(Recorded data Opens)
-- ==== Sys2Proof/Machine/Csr.lean ====
section
/-!
DEFINITION. Reading and writing CSRs (`40_csr_access.md` R672-R678; fields: files 11, 12, 13 and `20_memory.md` section 5).
-/

namespace Sys2Proof.Machine

/-! ### Words of fields -/

/-- Bit k of a word. -/
def bitOf (w : Word) (k : Nat) : Bool := w.getLsbD k

/-- A field of a word: `len` bits from bit `lo`. -/
def fieldOf (w : Word) (lo len : Nat) : Nat := w.toNat / 2 ^ lo % 2 ^ len

/-- A number in its place. -/
def fieldAt (lo v : Nat) : Word := BitVec.ofNat 64 (v * 2 ^ lo)

/-- Replace the bits of a word that a mask selects. -/
def mergeW (mask old new : Word) : Word := (old &&& ~~~mask) ||| (new &&& mask)

/-- The high 32 bits of a 64-bit register (`11_state_machine_csrs.md` R144). -/
def hiHalf (w : Word) : Word := w >>> 32

/-- A write to a 64-bit register at the width of the CSR: 32-bit CSRs reach its low half. -/
def putLow (x : Xlen) (old new : Word) : Word :=
  match x with
  | .x32 => mergeW 0xFFFFFFFF old new
  | .x64 => new

/-- A write to the high half. -/
def putHigh (old new : Word) : Word := mergeW 0xFFFFFFFF00000000 old (new <<< 32)

/-! ### `mstatus` and its views -/

/-- SD in the top bit of a register of width XLEN (`11_state_machine_csrs.md` R113). -/
def sdWord (x : Xlen) (sd : Bool) : Word := bitAt (xlenBits x - 1) sd

/-- The `sstatus` fields below bit 32 (`12_state_supervisor_csrs.md` R220). -/
def Mstatus.sLow (t : Mstatus) : Word :=
  bitAt 1 t.sie ||| bitAt 5 t.spie ||| bitAt 6 t.ube ||| bitAt 8 t.spp ||| fieldAt 9 t.vs.toNat ||| fieldAt 13 t.fs.toNat |||
  bitAt 18 t.sum ||| bitAt 19 t.mxr

/-- The UXL field as it reads. -/
def State.uxlWord (s : State) : Word := if s.hasU then fieldAt 32 (xlenCode s.mst.uxl) else 0

/-- `mstatus` (`11_state_machine_csrs.md` R96). -/
def State.mstatus (s : State) : Word :=
  let t := s.mst
  let low := t.sLow ||| bitAt 3 t.mie ||| bitAt 7 t.mpie ||| fieldAt 11 t.mpp.num ||| bitAt 17 t.mprv ||| bitAt 20 t.tvm |||
    bitAt 21 t.tw ||| bitAt 22 t.tsr
  sdWord s.mxlen (sdBit t.fs t.vs) ||| low |||
  match s.mxlen with
  | .x32 => 0
  | .x64 =>
    s.uxlWord ||| (if s.hasS then fieldAt 34 (xlenCode t.sxl) else 0) ||| bitAt 36 t.sbe ||| bitAt 37 t.mbe |||
    bitAt 38 t.gva ||| bitAt 39 t.mpv

/-- `mstatush` (`11_state_machine_csrs.md` R98, `13_state_hypervisor_csrs.md` R386). -/
def State.mstatush (s : State) : Word :=
  bitAt 4 s.mst.sbe ||| bitAt 5 s.mst.mbe ||| bitAt 6 s.mst.gva ||| bitAt 7 s.mst.mpv

/-- `sstatus` (`12_state_supervisor_csrs.md` R220). -/
def State.sstatus (s : State) : Word :=
  sdWord s.sxlen (sdBit s.mst.fs s.mst.vs) ||| s.mst.sLow |||
  match s.sxlen with
  | .x32 => 0
  | .x64 => s.uxlWord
(Recorded data Closes)
Work to be completed — Retype each line above, keeping every character.

Solution —
-- ==== Sys2Proof/Machine/Csr.lean ====
section
/-!
DEFINITION. Reading and writing CSRs (`40_csr_access.md` R672-R678; fields: files 11, 12, 13 and `20_memory.md` section 5).
-/

namespace Sys2Proof.Machine

/-! ### Words of fields -/

/-- Bit k of a word. -/
def bitOf (w : Word) (k : Nat) : Bool := w.getLsbD k

/-- A field of a word: `len` bits from bit `lo`. -/
def fieldOf (w : Word) (lo len : Nat) : Nat := w.toNat / 2 ^ lo % 2 ^ len

/-- A number in its place. -/
def fieldAt (lo v : Nat) : Word := BitVec.ofNat 64 (v * 2 ^ lo)

/-- Replace the bits of a word that a mask selects. -/
def mergeW (mask old new : Word) : Word := (old &&& ~~~mask) ||| (new &&& mask)

/-- The high 32 bits of a 64-bit register (`11_state_machine_csrs.md` R144). -/
def hiHalf (w : Word) : Word := w >>> 32

/-- A write to a 64-bit register at the width of the CSR: 32-bit CSRs reach its low half. -/
def putLow (x : Xlen) (old new : Word) : Word :=
  match x with
  | .x32 => mergeW 0xFFFFFFFF old new
  | .x64 => new

/-- A write to the high half. -/
def putHigh (old new : Word) : Word := mergeW 0xFFFFFFFF00000000 old (new <<< 32)

/-! ### `mstatus` and its views -/

/-- SD in the top bit of a register of width XLEN (`11_state_machine_csrs.md` R113). -/
def sdWord (x : Xlen) (sd : Bool) : Word := bitAt (xlenBits x - 1) sd

/-- The `sstatus` fields below bit 32 (`12_state_supervisor_csrs.md` R220). -/
def Mstatus.sLow (t : Mstatus) : Word :=
  bitAt 1 t.sie ||| bitAt 5 t.spie ||| bitAt 6 t.ube ||| bitAt 8 t.spp ||| fieldAt 9 t.vs.toNat ||| fieldAt 13 t.fs.toNat |||
  bitAt 18 t.sum ||| bitAt 19 t.mxr

/-- The UXL field as it reads. -/
def State.uxlWord (s : State) : Word := if s.hasU then fieldAt 32 (xlenCode s.mst.uxl) else 0

/-- `mstatus` (`11_state_machine_csrs.md` R96). -/
def State.mstatus (s : State) : Word :=
  let t := s.mst
  let low := t.sLow ||| bitAt 3 t.mie ||| bitAt 7 t.mpie ||| fieldAt 11 t.mpp.num ||| bitAt 17 t.mprv ||| bitAt 20 t.tvm |||
    bitAt 21 t.tw ||| bitAt 22 t.tsr
  sdWord s.mxlen (sdBit t.fs t.vs) ||| low |||
  match s.mxlen with
  | .x32 => 0
  | .x64 =>
    s.uxlWord ||| (if s.hasS then fieldAt 34 (xlenCode t.sxl) else 0) ||| bitAt 36 t.sbe ||| bitAt 37 t.mbe |||
    bitAt 38 t.gva ||| bitAt 39 t.mpv

/-- `mstatush` (`11_state_machine_csrs.md` R98, `13_state_hypervisor_csrs.md` R386). -/
def State.mstatush (s : State) : Word :=
  bitAt 4 s.mst.sbe ||| bitAt 5 s.mst.mbe ||| bitAt 6 s.mst.gva ||| bitAt 7 s.mst.mpv

/-- `sstatus` (`12_state_supervisor_csrs.md` R220). -/
def State.sstatus (s : State) : Word :=
  sdWord s.sxlen (sdBit s.mst.fs s.mst.vs) ||| s.mst.sLow |||
  match s.sxlen with
  | .x32 => 0
  | .x64 => s.uxlWord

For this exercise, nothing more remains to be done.